CRD COMMENTARY - Selection of comparators The selection of the comparator was not explicitly justified. However, it was the current practice in the Swiss setting and was, therefore, appropriate.
Validity of estimate of measure of benefit The estimation of the benefits was appropriately modelled, on the basis of the effects of interventions reported mainly in uncontrolled observational studies and one randomised controlled trial. MEDLINE was searched for relevant studies, but more details of the search criteria would have been helpful in terms of objectively appraising the validity of the studies used in the analysis. The event probabilities were derived from studies originating in other countries, therefore, there is the potential for variations in relation to the Swiss population. The authors acknowledge the limitations of the effectiveness data used, and the weighted averages approach to derive point estimates for the model (as opposed to meta-analyses). The Markov model used to generate the average life expectancy benefits, and to synthesise the costs and the benefits over the lifetime of the studied population, taking into account health state transitions, was appropriate. Details of the model were published elsewhere (see Other Publications of Related Interest).

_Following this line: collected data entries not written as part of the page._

-- ==== Sys2Proof/Laws/Queues.lean ====
section
/-! SUPPORT. What joining the queues of a pip and the operations that go on with it can change: the operations of that pip, L1
lines and the fabric (R99 to R109, R282); everything else is the same (`State.SameOutside`). -/

namespace Sys2Proof.Machine

/-! ### The frame as a relation -/

theorem State.SameOutside.refl (s : State) (k : Nat) : s.SameOutside s k :=
  ⟨fun _ _ => rfl, fun _ => rfl, fun _ _ => rfl, rfl, fun _ => ⟨rfl, rfl⟩, ⟨rfl, rfl, rfl, rfl, rfl⟩, ⟨rfl, rfl, rfl, rfl⟩, ⟨rfl, rfl⟩⟩

theorem State.SameOutside.trans {s t u : State} {k : Nat} (h : s.SameOutside t k) (g : t.SameOutside u k) : s.SameOutside u k :=
  ⟨fun j hj => (g.pips j hj).trans (h.pips j hj), fun a => (g.memory a).trans (h.memory a),
   fun cl off => (g.scratchpad cl off).trans (h.scratchpad cl off), g.clusters.trans h.clusters,
   fun c => ⟨(g.deques c).1.trans (h.deques c).1, (g.deques c).2.trans (h.deques c).2⟩,
   ⟨g.units.1.trans h.units.1, g.units.2.1.trans h.units.2.1, g.units.2.2.1.trans h.units.2.2.1,
    g.units.2.2.2.1.trans h.units.2.2.2.1, g.units.2.2.2.2.trans h.units.2.2.2.2⟩,
   ⟨g.registers.1.trans h.registers.1, g.registers.2.1.trans h.registers.2.1, g.registers.2.2.1.trans h.registers.2.2.1,
    g.registers.2.2.2.trans h.registers.2.2.2⟩, ⟨g.clock.1.trans h.clock.1, g.clock.2.trans h.clock.2⟩⟩

/-- Two states that agree in these fields have the same outside. -/
theorem State.SameOutside.of_fields {s t : State} {k : Nat} (hp : ∀ j, j ≠ k → t.pip j = s.pip j) (h1 : t.hbm = s.hbm)
    (h2 : t.clusters = s.clusters) (h3 : ∀ c, (t.core c).deque = (s.core c).deque ∧ (t.core c).reds = (s.core c).reds)
    (h4 : t.nmas = s.nmas) (h5 : t.launches = s.launches) (h6 : t.jobs = s.jobs) (h7 : t.saved = s.saved) (h8 : t.host = s.host)
    (h9 : t.age = s.age) (h10 : t.preemptWait = s.preemptWait) (h11 : t.rampUp = s.rampUp) (h12 : t.rampDown = s.rampDown)
    (h13 : t.cycle = s.cycle) (h14 : t.time = s.time) : s.SameOutside t k :=
  ⟨hp, fun _ => by rw [h1], fun _ _ => by unfold State.cluster; rw [h2], h2, h3, ⟨h4, h5, h6, h7, h8⟩, ⟨h9, h10, h11, h12⟩,
   ⟨h13, h14⟩⟩

theorem State.setPip_sameOutside (s : State) (k : Nat) (p : Pip) : s.SameOutside (s.setPip k p) k :=
  .of_fields (fun _ hj => s.pip_setPip_ne p hj) rfl rfl (fun _ => ⟨rfl, rfl⟩) rfl rfl rfl rfl rfl rfl rfl rfl rfl rfl rfl

theorem State.modPip_sameOutside (s : State) (k : Nat) (f : Pip → Pip) : s.SameOutside (s.modPip k f) k := by
  unfold State.modPip
  split
  · exact s.setPip_sameOutside _ _
  · exact .refl _ _

theorem State.pip_modPip (s : State) (k : Nat) (f : Pip → Pip) (n : Nat) :
    (s.modPip k f).pip n = if n = k then (s.pip k).map f else s.pip n := by
  unfold State.modPip
  split
  · rename_i p hp
    by_cases h : n = k
    · subst h; rw [if_pos rfl, State.pip_setPip, hp]; rfl
    · rw [if_neg h, State.pip_setPip_ne _ _ h]
  · rename_i hp
    by_cases h : n = k
    · subst h; rw [if_pos rfl, hp]; rfl
    · rw [if_neg h]

theorem State.discardLines_deques (s : State) (k c : Nat) :
    ((s.discardLines k).core c).deque = (s.core c).deque ∧ ((s.discardLines k).core c).reds = (s.core c).reds := by
  unfold State.discardLines
  by_cases h : c = k
  · subst h; rw [State.core_setCore]; exact ⟨rfl, rfl⟩
  · rw [State.core_setCore_ne _ _ h]; exact ⟨rfl, rfl⟩

theorem State.discardLines_sameOutside (s : State) (c k : Nat) : s.SameOutside (s.discardLines c) k :=
  .of_fields (fun _ _ => rfl) rfl rfl (s.discardLines_deques c) rfl rfl rfl rfl rfl rfl rfl rfl rfl rfl rfl

@[simp] theorem State.pip_discardLines (s : State) (c n : Nat) : (s.discardLines c).pip n = s.pip n := rfl
@[simp] theorem State.net_discardLines (s : State) (c : Nat) : (s.discardLines c).net = s.net := rfl

theorem Uses.acquire_sameOutside (u : Uses) (p : Pip) (s : State) (k : Nat) : s.SameOutside (u.acquire p s) k := by
  unfold Uses.acquire; split
  · exact s.discardLines_sameOutside _ _
  · exact .refl _ _

@[simp] theorem Uses.pip_acquire (u : Uses) (p : Pip) (s : State) (n : Nat) : (u.acquire p s).pip n = s.pip n := by
  unfold Uses.acquire; split <;> rfl
@[simp] theorem Uses.cur_acquire (u : Uses) (p : Pip) (s : State) : (u.acquire p s).cur = s.cur := by
  unfold Uses.acquire; split <;> rfl
@[simp] theorem Uses.net_acquire (u : Uses) (p : Pip) (s : State) : (u.acquire p s).net = s.net := by
  unfold Uses.acquire; split <;> rfl
@[simp] theorem Uses.hbm_acquire (u : Uses) (p : Pip) (s : State) : (u.acquire p s).hbm = s.hbm := by
  unfold Uses.acquire; split <;> rfl
@[simp] theorem Uses.clusters_acquire (u : Uses) (p : Pip) (s : State) : (u.acquire p s).clusters = s.clusters := by
  unfold Uses.acquire; split <;> rfl
@[simp] theorem Uses.cycle_acquire (u : Uses) (p : Pip) (s : State) : (u.acquire p s).cycle = s.cycle := by
  unfold Uses.acquire; split <;> rfl
@[simp] theorem Uses.launches_acquire (u : Uses) (p : Pip) (s : State) : (u.acquire p s).launches = s.launches := by
  unfold Uses.acquire; split <;> rfl
@[simp] theorem Uses.jobs_acquire (u : Uses) (p : Pip) (s : State) : (u.acquire p s).jobs = s.jobs := by
  unfold Uses.acquire; split <;> rfl

theorem State.inject_sameOutside (s : State) (o : Origin) (q : Packet) (k : Nat) : s.SameOutside (s.inject o q) k :=
  .of_fields (fun _ _ => rfl) rfl rfl (fun _ => ⟨rfl, rfl⟩) rfl rfl rfl rfl rfl rfl rfl rfl rfl rfl rfl

/-! ### The operations of one pip -/

/-- The outside of slot `k` is the same, and of its pip only the operations may differ. -/
structure State.OnlyOps (s t : State) (k : Nat) : Prop where
  outside : s.SameOutside t k
  pip : ∀ p, s.pip k = some p → ∃ ops, t.pip k = some { p with ops := ops }
  none : s.pip k = none → t.pip k = none
  cur : t.cur = s.cur

theorem State.OnlyOps.refl (s : State) (k : Nat) : s.OnlyOps s k := ⟨.refl s k, fun p hp => ⟨p.ops, hp⟩, id, rfl⟩

theorem State.OnlyOps.trans {s t u : State} {k : Nat} (h : s.OnlyOps t k) (g : t.OnlyOps u k) : s.OnlyOps u k := by
  refine ⟨h.outside.trans g.outside, fun p hp => ?_, fun hn => g.none (h.none hn), g.cur.trans h.cur⟩
  obtain ⟨ops, h1⟩ := h.pip p hp
  obtain ⟨ops', h2⟩ := g.pip _ h1
  exact ⟨ops', h2⟩

theorem State.modOps_onlyOps (s : State) (k n : Nat) (f : Op → Op) : s.OnlyOps (s.modPip k (fun p => p.modOp n f)) k := by
  refine ⟨s.modPip_sameOutside _ _, fun p hp => ?_, fun hn => ?_, ?_⟩
  · exact ⟨(p.modOp n f).ops, by rw [State.pip_modPip, if_pos rfl, hp]; rfl⟩
  · rw [State.pip_modPip, if_pos rfl, hn]; rfl
  · unfold State.modPip; split <;> rfl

Validity of estimate of costs The costs were estimated from the perspective of a health insurance payer. All major relevant costs were included in the model and a single price year was given. The resource usage and costs for each intervention were appropriately provided, based on average values.
Other issues The authors compared their results with similar studies obtained for the management of Type 1 diabetes. The issue of generalisability to settings other than Switzerland was not explicitly addressed. The model only considered some aspects of diabetes and a selection of specific treatments. The authors acknowledged that other complications, such as diabetic neuropathy, diabetic foot syndrome, and diabetes-related infections were not considered in the model. In addition, the economic analysis did not examine the costs from a societal perspective, which would have been appropriate for the patient domain studied. However, the authors argued that since the interventions examined the results in terms of the reduction of complications with high morbidity, such as end-stage renal failure, they will also lead to a reduction in the indirect costs.
Implications of the study The authors consider that their study adds to the growing evidence that optimised diabetes care offers improved health outcomes and may be financed by the complication costs avoided.
Bibliographic details Gozzoli V, Palmer A J, Brandt A, Spinas G A. Economic and clinical impact of alternative disease management strategies for secondary prevention in type 2 diabetes in the Swiss setting. Swiss Medical Weekly 2001; 131(21-22): 303-310 Other publications of related interest Palmer AJ, Weiss C, Sendi P P, Neeser K, Brandt A, Singh, et al. The cost-effectiveness of different management strategies for type 1 diabetes: a Swiss perspective. Diabetologia 2000;43:13-26.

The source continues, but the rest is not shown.